Ramblings • Advent 4 • 22 Dec 2024
Reflections for the week of the fourth Sunday of Advent 2024, Year C
Purify our conscience, Almighty God, by your daily visitation, that your Son Jesus Christ, at his coming, may find in us a mansion prepared for himself; who lives and reigns with you, in the unity of the Holy Spirit, one God, now and for ever. Amen.1
Christmas Eve tomorrow…
And I have no idea how I feel about that.
This is the first Christmas Eve in a very long time where I have had no church responsibilities whatsoever. None.
Even in my early childhood Christmas was a hard working season, filled with more stress than joy. My favorite part of the holiday became the day after Christmas when I could relax into being myself… preferably by myself.
I hadn’t fully sat with the feeling before today, but I recognize Christmas has always been a sad time for me.

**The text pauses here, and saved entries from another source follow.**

-- ==== Sys2Proof/Machine/HostOps.lean ====
section
/-! DEFINITION. The host agent's operations (10_state.md R25, R29 to R31, 70_reset_and_hazards.md R134 to R140). -/

namespace Sys2Proof.Machine

/-- RESET (70_reset_and_hazards.md R134): every register to its reset value, FRAME untouched. -/
def hostReset (s : State) : State :=
  { State.reset with frame := s.frame, turns := s.turns }

/-- START's effect (10_state.md R30): every register but `frame_len` and `phase` to its reset value (R27). -/
def startRun (n : Nat) (s : State) : State :=
  { State.reset with frame := s.frame, turns := s.turns, frameLen := n, phase := .validate }

/-- START(n) (10_state.md R30): refused in a run and with `n > MAX_FRAME_LEN`, and where `FRAME[0..n-1]` does not hold a
frame's bytes, since the host has not written them all (70_reset_and_hazards.md R139; checked here by choice, log entry 3). -/
def hostStart (p : Params) (n : Nat) (s : State) : StepResult :=
  if s.phase.running then .refused .startDuringRun
  else if p.maxFrameLen < n then .refused .frameTooLong
  else if s.frame.written n = false then .refused .frameNotWritten
  else .next (startRun n s)

/-- A host write to FRAME (70_reset_and_hazards.md R138 to R141): refused in a run. Offsets have `CURSOR_W` bits
(20_memory.md R34), and a write past them faults with no byte written (log entry 4). -/
def hostWriteFrame (p : Params) (addr : Nat) (bytes : List Byte) (s : State) : StepResult :=
  if s.phase.running then .refused .frameWriteDuringRun
  else if 2 ^ p.cursorW < addr + bytes.length then .fault .addressOutsideFrame
  else .next { s with frame := s.frame.writeBytes addr bytes }

/-- The LldpFrame the host may take: `out`, only when the run ended `OK` (10_state.md R31). -/
def State.lldpFrame (s : State) : Option (List Record) :=
  if s.phase = .done ∧ s.outcome = .ok then some s.out else none

/-- Taking `out` as a frame has no effect on the block; without an `OK` ending it is refused (R31, R139). -/
def hostTakeFrame (s : State) : StepResult :=
  match s.lldpFrame with
  | some _ => .next s
  | none => .refused .notAnLldpFrame

/-- The value a host read gives: a number for every register but `out` (10_state.md R13, R25). -/
inductive RegValue where
  | number (n : Nat)
  | records (out : List Record)
deriving DecidableEq, Repr

/-- What the host reads from a register, in any phase (10_state.md R25). -/
def State.readReg (s : State) : Reg → RegValue
  | .phase => .number s.phase.code.toNat
  | .frameLen => .number s.frameLen
  | .cursor => .number s.cursor
  | .recCount => .number s.recCount
  | .outcome => .number s.outcome.code.toNat
  | .errDetail => .number s.errDetail.toNat
  | .errTlvOffset => .number s.errTlvOffset
  | .errType => .number s.errType.toNat
  | .errLen => .number s.errLen.toNat
  | .errMin => .number s.errMin.toNat
  | .errMax => .number s.errMax.toNat
  | .errAvail => .number s.errAvail
  | .errPos => .number s.errPos
  | .out => .records s.out

/-- One host operation. A read gives `State.readReg` and has no side effect (10_state.md R25). -/
def hostOp (p : Params) (op : HostOp) (s : State) : StepResult :=
  match op with
  | .reset => .next (hostReset s)
  | .start n => hostStart p n s
  | .writeFrame addr bytes => hostWriteFrame p addr bytes s
  | .read _ => .next s
  | .takeFrame => hostTakeFrame s

end Sys2Proof.Machine
end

I have always internally rejoiced at the announcements for “Blue Christmas” liturgies, times when people could come together in a sacred space and actually feel what they were feeling as opposed to the forced happy-happy-joy-joy imposed by Christian and non-Christian celebrants alike in this season.
I love the liturgists who stick to their guns and hold off the Christmas hymns until at least the end of the Christmas Eve service.
I fully understand why the Puritans banned Christmas (even though I hate their reasons for doing so).
I do feel joy at Christmas, but joy is a different animal than happy.
Joy, for me, has tended to be internal, something I have kept to myself and quietly pondered in my heart.
I also feel a strong sense of hope in this season.
I don’t do resolutions that start on January 1st.
(I am looking forward to all the new guys at the gym the first week of January, even though many won’t last through the middle of the month.)
I start my pondering and preparations for the new year on Christ the King Sunday, the last Sunday before Advent begins.
Advent is when my year begins, which suits me because it usually flies completely under the radar except for liturgical types.
It’s usually not a “big bang” sort of beginning, as expected on January 1st. It is usually a quiet acknowledgement that some things—many things—are drawing to a close and some new things are already starting to take shape.
And that fills me with hope.
Advent is my signal that I can start loosening the straps binding me to the burden of all the stuff I want to leave behind in the old year.
Christmas, for me, is a bump in the road on the way to Epiphany.
Christmas brings up all of the old stuff from the year I want to leave so I can look at it one, last time before settling into the day of relief, the Feast of Stephen.
Yet hope is winning out this year.
So many doors have closed, never to open again. More doors are closing.
And that is propelling me forward into a very rich present I don’t want to rush—and I don’t want to rush into (for fear of gaining so much momentum that I rush through the joy way too soon).
This Advent I am preparing to savor the coming year with great presence and gratitude.
Yes, I will be overcommitted and working my ass off.
But I will be engaged in work that I love.
I will be so engaged, that the sorrows of the year will have space to sit quietly in the corner every so often so I can indulge in the joyous work God has given me to do.
I look forward to re-engaging with you in the new calendar year.
Until then, I will retreat into my shell and let others make what they will of the masks I wear for this holiday.
Christmas comes but once a year. Thank God.
Thanks for being here
Please share your thoughts in the comments or you can send them to me directly at jon@joncarllewis.com. Other ways to connect with me are at “Let’s Connect!” below.
Book of Common Prayer, p. 212.




Your approach to this season strikes a chord of substance over form. I resonate. Love this line: "Christmas is a bump in the road on the way to Epiphany."